Once you reach the line containing "The field lies" in the entries below, write out that line and each one after it down to the line containing "encodeAnswer_differFrom hs hu", exactly and with nothing added.

Collected data
※

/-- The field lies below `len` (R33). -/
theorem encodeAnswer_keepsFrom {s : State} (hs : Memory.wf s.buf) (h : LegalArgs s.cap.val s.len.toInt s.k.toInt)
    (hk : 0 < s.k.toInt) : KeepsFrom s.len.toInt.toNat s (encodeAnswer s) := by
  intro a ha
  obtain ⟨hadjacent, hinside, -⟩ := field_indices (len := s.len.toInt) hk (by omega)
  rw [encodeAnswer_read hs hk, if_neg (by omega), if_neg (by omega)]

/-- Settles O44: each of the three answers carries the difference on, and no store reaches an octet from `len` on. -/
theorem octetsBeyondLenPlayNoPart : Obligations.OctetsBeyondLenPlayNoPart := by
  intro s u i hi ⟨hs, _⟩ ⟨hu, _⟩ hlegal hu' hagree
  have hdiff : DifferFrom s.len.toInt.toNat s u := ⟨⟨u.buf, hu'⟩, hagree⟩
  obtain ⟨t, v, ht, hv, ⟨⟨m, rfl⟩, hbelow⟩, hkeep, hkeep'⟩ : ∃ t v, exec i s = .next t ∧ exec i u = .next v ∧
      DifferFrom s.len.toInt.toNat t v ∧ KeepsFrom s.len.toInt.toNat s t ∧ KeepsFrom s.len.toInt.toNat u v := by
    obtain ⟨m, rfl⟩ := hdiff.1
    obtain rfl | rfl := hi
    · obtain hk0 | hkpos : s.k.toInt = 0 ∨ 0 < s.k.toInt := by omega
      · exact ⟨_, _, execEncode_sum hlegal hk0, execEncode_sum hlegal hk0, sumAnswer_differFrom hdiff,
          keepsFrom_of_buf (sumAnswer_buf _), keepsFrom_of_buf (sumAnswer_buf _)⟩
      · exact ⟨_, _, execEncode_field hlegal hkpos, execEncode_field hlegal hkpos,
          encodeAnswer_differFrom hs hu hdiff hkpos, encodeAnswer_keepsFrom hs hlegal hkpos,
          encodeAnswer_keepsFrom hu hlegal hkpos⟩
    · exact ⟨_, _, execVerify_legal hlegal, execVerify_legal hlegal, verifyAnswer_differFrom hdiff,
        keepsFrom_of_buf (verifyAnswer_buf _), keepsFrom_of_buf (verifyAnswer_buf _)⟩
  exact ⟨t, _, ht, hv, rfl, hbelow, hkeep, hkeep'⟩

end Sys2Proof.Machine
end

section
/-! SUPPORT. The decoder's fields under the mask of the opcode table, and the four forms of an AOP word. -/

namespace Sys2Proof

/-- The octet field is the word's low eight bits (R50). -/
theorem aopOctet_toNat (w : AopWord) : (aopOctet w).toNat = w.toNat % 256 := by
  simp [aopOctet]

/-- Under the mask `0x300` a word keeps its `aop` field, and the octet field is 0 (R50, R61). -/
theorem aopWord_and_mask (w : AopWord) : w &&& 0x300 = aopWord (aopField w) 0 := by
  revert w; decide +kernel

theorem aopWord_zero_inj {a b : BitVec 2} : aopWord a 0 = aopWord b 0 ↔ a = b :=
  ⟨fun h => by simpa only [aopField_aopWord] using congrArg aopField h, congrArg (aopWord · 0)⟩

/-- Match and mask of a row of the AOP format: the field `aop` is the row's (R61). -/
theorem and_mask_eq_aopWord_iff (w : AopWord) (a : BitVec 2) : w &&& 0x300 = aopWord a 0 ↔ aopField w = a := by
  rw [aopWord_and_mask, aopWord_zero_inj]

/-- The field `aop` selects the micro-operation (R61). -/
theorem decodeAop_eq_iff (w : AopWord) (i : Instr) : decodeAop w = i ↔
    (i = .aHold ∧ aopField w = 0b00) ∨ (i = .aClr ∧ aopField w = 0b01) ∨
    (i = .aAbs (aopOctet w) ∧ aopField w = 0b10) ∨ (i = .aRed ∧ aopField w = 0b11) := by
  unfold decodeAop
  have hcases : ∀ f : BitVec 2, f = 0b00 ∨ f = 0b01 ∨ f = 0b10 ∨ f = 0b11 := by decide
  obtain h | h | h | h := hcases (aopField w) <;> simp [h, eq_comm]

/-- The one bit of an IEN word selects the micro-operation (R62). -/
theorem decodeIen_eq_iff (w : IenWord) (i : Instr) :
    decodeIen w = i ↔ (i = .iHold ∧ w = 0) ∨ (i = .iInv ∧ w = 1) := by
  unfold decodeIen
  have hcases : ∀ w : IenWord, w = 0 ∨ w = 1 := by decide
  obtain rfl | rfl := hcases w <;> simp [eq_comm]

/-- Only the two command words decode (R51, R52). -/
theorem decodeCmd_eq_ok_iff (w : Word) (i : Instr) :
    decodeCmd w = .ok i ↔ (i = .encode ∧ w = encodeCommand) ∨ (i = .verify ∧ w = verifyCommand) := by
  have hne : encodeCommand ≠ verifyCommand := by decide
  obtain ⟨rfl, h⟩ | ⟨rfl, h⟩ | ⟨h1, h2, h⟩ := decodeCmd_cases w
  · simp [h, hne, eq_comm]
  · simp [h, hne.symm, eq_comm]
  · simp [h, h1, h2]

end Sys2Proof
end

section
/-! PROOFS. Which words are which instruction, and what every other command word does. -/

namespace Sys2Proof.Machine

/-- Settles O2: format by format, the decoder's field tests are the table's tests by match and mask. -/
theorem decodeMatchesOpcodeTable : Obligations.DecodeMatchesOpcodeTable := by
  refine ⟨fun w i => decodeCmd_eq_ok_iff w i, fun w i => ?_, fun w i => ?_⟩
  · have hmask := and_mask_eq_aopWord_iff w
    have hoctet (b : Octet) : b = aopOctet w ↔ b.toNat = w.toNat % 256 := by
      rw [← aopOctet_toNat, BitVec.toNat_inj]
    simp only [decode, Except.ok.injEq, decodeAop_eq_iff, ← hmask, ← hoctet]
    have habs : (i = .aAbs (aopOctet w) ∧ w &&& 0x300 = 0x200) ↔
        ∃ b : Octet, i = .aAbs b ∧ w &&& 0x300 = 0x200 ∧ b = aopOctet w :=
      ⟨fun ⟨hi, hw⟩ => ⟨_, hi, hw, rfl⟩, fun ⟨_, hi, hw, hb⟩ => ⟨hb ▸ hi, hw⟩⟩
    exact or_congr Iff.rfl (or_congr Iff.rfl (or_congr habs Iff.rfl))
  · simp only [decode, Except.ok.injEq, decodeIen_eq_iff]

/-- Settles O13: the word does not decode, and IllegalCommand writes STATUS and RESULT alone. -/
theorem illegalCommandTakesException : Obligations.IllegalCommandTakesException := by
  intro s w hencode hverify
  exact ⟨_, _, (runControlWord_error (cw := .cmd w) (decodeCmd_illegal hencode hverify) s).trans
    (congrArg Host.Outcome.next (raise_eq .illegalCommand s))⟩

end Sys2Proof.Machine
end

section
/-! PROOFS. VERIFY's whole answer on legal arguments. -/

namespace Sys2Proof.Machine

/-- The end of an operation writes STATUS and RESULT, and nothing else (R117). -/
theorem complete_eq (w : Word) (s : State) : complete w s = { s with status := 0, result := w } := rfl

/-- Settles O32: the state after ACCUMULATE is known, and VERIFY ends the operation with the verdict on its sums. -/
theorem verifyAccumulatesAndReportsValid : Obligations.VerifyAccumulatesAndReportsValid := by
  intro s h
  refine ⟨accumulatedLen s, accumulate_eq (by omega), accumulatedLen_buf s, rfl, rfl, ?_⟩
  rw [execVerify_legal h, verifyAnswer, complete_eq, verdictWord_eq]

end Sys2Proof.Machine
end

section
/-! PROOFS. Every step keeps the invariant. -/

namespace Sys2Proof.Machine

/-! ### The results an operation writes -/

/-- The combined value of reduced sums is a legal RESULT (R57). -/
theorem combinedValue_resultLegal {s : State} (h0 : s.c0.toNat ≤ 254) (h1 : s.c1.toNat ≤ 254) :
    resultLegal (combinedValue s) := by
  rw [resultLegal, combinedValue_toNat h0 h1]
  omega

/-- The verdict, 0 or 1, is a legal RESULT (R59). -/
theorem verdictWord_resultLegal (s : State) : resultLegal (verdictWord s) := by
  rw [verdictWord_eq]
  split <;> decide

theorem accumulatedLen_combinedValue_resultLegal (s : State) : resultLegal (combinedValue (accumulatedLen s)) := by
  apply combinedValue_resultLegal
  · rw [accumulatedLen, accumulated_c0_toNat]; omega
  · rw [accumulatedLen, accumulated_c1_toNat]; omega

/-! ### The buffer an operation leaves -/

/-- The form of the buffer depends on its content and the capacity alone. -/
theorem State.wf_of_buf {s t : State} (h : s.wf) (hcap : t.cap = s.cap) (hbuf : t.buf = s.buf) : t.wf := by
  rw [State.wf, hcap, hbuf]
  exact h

※

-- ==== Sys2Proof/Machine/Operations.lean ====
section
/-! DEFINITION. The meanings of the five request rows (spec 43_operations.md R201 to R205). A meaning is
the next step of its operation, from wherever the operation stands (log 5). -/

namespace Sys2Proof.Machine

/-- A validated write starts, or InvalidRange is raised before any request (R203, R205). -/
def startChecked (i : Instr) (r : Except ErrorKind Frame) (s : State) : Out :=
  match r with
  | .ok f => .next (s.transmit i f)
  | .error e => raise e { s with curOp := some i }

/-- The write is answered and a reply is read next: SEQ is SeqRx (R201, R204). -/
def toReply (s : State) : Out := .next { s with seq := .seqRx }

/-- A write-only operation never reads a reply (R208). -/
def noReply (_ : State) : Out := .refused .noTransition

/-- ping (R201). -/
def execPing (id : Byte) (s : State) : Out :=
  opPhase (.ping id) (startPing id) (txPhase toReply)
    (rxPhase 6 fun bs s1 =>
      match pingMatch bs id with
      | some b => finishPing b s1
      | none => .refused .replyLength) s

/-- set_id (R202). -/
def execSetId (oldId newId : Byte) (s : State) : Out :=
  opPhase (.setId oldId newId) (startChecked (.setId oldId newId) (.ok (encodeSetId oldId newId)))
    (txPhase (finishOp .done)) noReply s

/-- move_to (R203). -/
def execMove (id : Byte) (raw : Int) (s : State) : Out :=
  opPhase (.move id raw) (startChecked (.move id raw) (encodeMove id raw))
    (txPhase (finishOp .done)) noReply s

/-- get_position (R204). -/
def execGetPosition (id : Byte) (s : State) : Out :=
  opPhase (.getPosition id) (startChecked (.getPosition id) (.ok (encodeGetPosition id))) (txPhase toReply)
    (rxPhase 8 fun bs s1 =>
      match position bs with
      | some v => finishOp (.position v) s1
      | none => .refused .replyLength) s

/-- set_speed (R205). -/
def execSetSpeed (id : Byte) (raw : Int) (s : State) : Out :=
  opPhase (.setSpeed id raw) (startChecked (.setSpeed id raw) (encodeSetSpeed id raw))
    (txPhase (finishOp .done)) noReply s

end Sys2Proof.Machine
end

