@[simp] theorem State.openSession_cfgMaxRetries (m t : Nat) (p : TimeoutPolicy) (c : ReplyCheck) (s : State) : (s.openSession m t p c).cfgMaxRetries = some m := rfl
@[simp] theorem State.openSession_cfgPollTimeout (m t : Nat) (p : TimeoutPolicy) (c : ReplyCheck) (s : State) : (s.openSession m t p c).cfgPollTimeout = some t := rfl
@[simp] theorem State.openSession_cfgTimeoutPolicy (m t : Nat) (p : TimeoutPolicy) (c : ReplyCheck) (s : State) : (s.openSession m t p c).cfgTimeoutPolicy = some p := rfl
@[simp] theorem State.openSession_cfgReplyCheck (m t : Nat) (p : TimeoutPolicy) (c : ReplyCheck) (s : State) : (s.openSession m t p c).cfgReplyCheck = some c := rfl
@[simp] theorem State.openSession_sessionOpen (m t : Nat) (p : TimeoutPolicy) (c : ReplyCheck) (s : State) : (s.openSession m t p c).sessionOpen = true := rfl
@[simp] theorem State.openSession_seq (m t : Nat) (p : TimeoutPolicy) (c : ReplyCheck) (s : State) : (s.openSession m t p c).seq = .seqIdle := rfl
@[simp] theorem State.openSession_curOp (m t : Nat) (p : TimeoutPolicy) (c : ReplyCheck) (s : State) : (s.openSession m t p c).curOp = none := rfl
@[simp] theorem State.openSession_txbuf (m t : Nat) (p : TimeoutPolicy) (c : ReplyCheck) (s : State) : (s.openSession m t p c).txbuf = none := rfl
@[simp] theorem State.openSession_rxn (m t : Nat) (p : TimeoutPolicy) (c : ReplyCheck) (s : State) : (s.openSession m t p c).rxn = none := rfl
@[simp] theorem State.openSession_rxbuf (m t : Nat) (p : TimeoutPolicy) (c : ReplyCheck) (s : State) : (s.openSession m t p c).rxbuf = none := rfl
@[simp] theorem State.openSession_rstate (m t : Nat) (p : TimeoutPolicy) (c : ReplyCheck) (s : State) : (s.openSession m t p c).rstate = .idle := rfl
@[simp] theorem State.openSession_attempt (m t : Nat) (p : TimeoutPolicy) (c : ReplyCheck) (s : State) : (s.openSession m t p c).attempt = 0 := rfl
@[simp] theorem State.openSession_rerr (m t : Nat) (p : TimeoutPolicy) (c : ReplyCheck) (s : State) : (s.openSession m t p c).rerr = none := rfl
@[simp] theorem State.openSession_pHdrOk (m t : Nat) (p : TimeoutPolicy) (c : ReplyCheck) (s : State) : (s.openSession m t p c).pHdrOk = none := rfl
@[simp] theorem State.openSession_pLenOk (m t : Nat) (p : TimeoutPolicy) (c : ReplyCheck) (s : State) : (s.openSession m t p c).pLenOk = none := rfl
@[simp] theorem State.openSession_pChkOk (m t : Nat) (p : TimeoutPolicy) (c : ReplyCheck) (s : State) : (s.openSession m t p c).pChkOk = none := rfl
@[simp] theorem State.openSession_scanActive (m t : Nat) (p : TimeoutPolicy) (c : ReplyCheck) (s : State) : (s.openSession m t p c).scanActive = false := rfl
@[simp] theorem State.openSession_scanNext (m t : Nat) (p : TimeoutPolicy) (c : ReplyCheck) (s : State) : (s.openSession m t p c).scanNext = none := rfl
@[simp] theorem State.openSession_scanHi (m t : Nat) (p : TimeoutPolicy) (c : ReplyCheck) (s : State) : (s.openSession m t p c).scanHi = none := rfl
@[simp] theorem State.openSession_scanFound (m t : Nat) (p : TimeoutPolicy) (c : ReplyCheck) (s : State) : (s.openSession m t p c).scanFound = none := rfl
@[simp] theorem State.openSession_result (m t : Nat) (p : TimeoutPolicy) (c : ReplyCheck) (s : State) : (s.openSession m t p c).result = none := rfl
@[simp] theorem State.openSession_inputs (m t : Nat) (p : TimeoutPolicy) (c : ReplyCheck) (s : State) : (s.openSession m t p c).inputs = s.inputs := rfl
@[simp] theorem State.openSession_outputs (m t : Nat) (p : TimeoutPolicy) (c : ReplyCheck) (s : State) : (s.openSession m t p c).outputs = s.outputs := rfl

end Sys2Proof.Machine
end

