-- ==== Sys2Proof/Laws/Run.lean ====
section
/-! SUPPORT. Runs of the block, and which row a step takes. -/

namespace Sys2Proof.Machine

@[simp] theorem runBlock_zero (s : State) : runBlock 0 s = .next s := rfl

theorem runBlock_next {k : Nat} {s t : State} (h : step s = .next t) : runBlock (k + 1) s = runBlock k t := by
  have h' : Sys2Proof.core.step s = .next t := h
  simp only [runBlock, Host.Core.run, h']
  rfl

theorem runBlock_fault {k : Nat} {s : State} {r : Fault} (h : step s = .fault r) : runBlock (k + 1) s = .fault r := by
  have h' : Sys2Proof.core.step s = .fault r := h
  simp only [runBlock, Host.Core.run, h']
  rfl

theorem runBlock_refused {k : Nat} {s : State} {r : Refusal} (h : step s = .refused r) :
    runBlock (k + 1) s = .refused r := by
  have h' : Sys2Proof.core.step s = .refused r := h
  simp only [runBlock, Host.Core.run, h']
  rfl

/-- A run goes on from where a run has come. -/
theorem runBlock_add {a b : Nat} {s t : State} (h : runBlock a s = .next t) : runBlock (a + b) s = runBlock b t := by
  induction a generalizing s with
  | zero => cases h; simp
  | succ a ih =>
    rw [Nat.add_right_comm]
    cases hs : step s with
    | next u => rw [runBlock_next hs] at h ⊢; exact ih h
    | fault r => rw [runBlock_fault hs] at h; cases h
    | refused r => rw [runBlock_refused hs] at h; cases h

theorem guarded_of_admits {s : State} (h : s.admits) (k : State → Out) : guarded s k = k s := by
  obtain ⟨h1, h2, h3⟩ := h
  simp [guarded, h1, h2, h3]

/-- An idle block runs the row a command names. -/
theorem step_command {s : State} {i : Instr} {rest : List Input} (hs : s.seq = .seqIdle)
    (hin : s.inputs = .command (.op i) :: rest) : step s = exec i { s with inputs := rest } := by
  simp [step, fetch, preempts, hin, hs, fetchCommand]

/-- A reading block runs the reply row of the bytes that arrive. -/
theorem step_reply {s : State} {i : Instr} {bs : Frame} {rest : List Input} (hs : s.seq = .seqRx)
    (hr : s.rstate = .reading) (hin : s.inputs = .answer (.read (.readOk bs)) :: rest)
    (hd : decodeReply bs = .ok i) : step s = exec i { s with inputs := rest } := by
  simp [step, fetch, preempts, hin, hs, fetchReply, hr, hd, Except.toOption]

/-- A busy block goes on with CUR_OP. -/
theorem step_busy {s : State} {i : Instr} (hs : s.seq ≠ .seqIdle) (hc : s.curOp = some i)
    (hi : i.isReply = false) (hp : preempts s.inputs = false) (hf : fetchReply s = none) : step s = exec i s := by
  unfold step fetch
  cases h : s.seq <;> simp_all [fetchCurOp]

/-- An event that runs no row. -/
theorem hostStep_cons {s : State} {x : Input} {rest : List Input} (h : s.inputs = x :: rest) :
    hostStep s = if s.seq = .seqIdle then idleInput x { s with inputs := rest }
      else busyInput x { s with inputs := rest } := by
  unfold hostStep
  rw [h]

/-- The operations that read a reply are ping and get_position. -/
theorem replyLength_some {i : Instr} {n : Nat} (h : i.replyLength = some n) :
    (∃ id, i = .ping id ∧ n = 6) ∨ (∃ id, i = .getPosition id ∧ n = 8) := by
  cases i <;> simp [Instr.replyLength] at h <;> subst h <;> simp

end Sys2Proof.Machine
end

※

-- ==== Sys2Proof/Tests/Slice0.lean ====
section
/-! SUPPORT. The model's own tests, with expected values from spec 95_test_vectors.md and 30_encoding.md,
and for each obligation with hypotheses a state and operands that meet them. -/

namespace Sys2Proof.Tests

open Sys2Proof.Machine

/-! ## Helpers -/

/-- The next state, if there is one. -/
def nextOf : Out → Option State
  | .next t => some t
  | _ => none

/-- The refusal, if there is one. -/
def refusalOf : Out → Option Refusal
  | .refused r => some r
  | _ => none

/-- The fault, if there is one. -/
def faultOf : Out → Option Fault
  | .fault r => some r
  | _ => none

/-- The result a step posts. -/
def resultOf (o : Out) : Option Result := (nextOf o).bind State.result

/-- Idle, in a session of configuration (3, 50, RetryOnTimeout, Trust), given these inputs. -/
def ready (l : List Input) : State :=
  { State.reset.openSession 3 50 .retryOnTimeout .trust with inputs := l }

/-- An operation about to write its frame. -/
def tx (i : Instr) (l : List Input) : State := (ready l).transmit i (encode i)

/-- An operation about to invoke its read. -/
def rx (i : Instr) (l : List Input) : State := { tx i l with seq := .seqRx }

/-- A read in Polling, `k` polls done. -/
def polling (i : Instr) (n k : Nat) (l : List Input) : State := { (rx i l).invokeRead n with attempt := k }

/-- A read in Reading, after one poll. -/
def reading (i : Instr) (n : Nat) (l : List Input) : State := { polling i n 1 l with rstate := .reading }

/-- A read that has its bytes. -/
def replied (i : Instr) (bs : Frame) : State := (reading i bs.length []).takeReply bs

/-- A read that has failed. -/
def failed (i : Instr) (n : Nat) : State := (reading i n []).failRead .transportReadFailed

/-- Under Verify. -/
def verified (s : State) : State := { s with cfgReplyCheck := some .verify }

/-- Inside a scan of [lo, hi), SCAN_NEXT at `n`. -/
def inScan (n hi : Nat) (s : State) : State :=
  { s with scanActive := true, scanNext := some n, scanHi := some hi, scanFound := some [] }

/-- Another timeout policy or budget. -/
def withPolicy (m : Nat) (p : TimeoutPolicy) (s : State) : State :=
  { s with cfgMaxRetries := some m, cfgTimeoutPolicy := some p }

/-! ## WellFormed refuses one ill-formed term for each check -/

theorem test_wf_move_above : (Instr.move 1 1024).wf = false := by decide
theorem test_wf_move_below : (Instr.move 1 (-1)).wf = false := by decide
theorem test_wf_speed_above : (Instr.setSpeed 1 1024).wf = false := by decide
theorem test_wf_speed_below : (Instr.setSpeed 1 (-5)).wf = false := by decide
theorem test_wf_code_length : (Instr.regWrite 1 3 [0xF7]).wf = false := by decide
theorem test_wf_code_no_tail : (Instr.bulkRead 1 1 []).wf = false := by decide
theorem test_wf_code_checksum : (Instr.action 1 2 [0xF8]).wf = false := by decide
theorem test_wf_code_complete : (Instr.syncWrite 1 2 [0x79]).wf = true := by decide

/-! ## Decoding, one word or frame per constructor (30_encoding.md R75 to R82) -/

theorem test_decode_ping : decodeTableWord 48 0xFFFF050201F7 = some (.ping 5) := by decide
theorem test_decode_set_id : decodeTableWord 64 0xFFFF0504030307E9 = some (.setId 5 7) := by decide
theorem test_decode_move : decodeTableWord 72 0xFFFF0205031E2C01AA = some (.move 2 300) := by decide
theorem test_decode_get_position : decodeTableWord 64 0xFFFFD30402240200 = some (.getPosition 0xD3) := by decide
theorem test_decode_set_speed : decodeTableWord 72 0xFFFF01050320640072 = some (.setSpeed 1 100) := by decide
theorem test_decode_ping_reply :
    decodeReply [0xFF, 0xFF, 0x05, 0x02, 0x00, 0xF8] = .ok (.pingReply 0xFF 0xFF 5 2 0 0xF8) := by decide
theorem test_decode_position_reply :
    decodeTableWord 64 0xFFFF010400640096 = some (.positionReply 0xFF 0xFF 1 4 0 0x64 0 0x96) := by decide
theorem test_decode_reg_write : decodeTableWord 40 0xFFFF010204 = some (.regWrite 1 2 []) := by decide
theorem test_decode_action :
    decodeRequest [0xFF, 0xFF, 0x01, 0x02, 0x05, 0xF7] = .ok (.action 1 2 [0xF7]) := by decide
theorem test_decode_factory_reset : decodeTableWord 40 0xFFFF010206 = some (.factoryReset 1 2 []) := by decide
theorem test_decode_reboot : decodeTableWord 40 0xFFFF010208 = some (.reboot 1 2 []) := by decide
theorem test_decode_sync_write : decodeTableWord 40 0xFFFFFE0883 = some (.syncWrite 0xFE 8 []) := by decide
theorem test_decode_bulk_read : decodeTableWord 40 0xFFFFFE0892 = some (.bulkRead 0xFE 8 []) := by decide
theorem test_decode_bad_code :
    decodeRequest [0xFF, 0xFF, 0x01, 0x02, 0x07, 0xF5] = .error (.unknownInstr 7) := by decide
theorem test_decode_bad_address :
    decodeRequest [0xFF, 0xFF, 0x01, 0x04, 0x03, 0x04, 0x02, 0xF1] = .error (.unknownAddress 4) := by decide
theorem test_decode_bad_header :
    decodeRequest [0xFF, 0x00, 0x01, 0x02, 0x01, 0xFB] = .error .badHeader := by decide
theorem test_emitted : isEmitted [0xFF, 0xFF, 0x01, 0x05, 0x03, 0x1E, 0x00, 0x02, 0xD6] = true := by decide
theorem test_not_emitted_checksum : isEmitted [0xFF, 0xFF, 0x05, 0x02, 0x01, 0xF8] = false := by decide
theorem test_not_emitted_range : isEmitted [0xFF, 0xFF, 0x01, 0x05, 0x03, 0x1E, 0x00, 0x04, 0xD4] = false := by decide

※

* **Solution to this problem**:
/-- The field lies below `len` (R33). -/
theorem encodeAnswer_keepsFrom {s : State} (hs : Memory.wf s.buf) (h : LegalArgs s.cap.val s.len.toInt s.k.toInt)
    (hk : 0 < s.k.toInt) : KeepsFrom s.len.toInt.toNat s (encodeAnswer s) := by
  intro a ha
  obtain ⟨hadjacent, hinside, -⟩ := field_indices (len := s.len.toInt) hk (by omega)
  rw [encodeAnswer_read hs hk, if_neg (by omega), if_neg (by omega)]

/-- Settles O44: each of the three answers carries the difference on, and no store reaches an octet from `len` on. -/
theorem octetsBeyondLenPlayNoPart : Obligations.OctetsBeyondLenPlayNoPart := by
  intro s u i hi ⟨hs, _⟩ ⟨hu, _⟩ hlegal hu' hagree
  have hdiff : DifferFrom s.len.toInt.toNat s u := ⟨⟨u.buf, hu'⟩, hagree⟩
  obtain ⟨t, v, ht, hv, ⟨⟨m, rfl⟩, hbelow⟩, hkeep, hkeep'⟩ : ∃ t v, exec i s = .next t ∧ exec i u = .next v ∧
      DifferFrom s.len.toInt.toNat t v ∧ KeepsFrom s.len.toInt.toNat s t ∧ KeepsFrom s.len.toInt.toNat u v := by
    obtain ⟨m, rfl⟩ := hdiff.1
    obtain rfl | rfl := hi
    · obtain hk0 | hkpos : s.k.toInt = 0 ∨ 0 < s.k.toInt := by omega
      · exact ⟨_, _, execEncode_sum hlegal hk0, execEncode_sum hlegal hk0, sumAnswer_differFrom hdiff,
          keepsFrom_of_buf (sumAnswer_buf _), keepsFrom_of_buf (sumAnswer_buf _)⟩
      · exact ⟨_, _, execEncode_field hlegal hkpos, execEncode_field hlegal hkpos,
          encodeAnswer_differFrom hs hu hdiff hkpos, encodeAnswer_keepsFrom hs hlegal hkpos,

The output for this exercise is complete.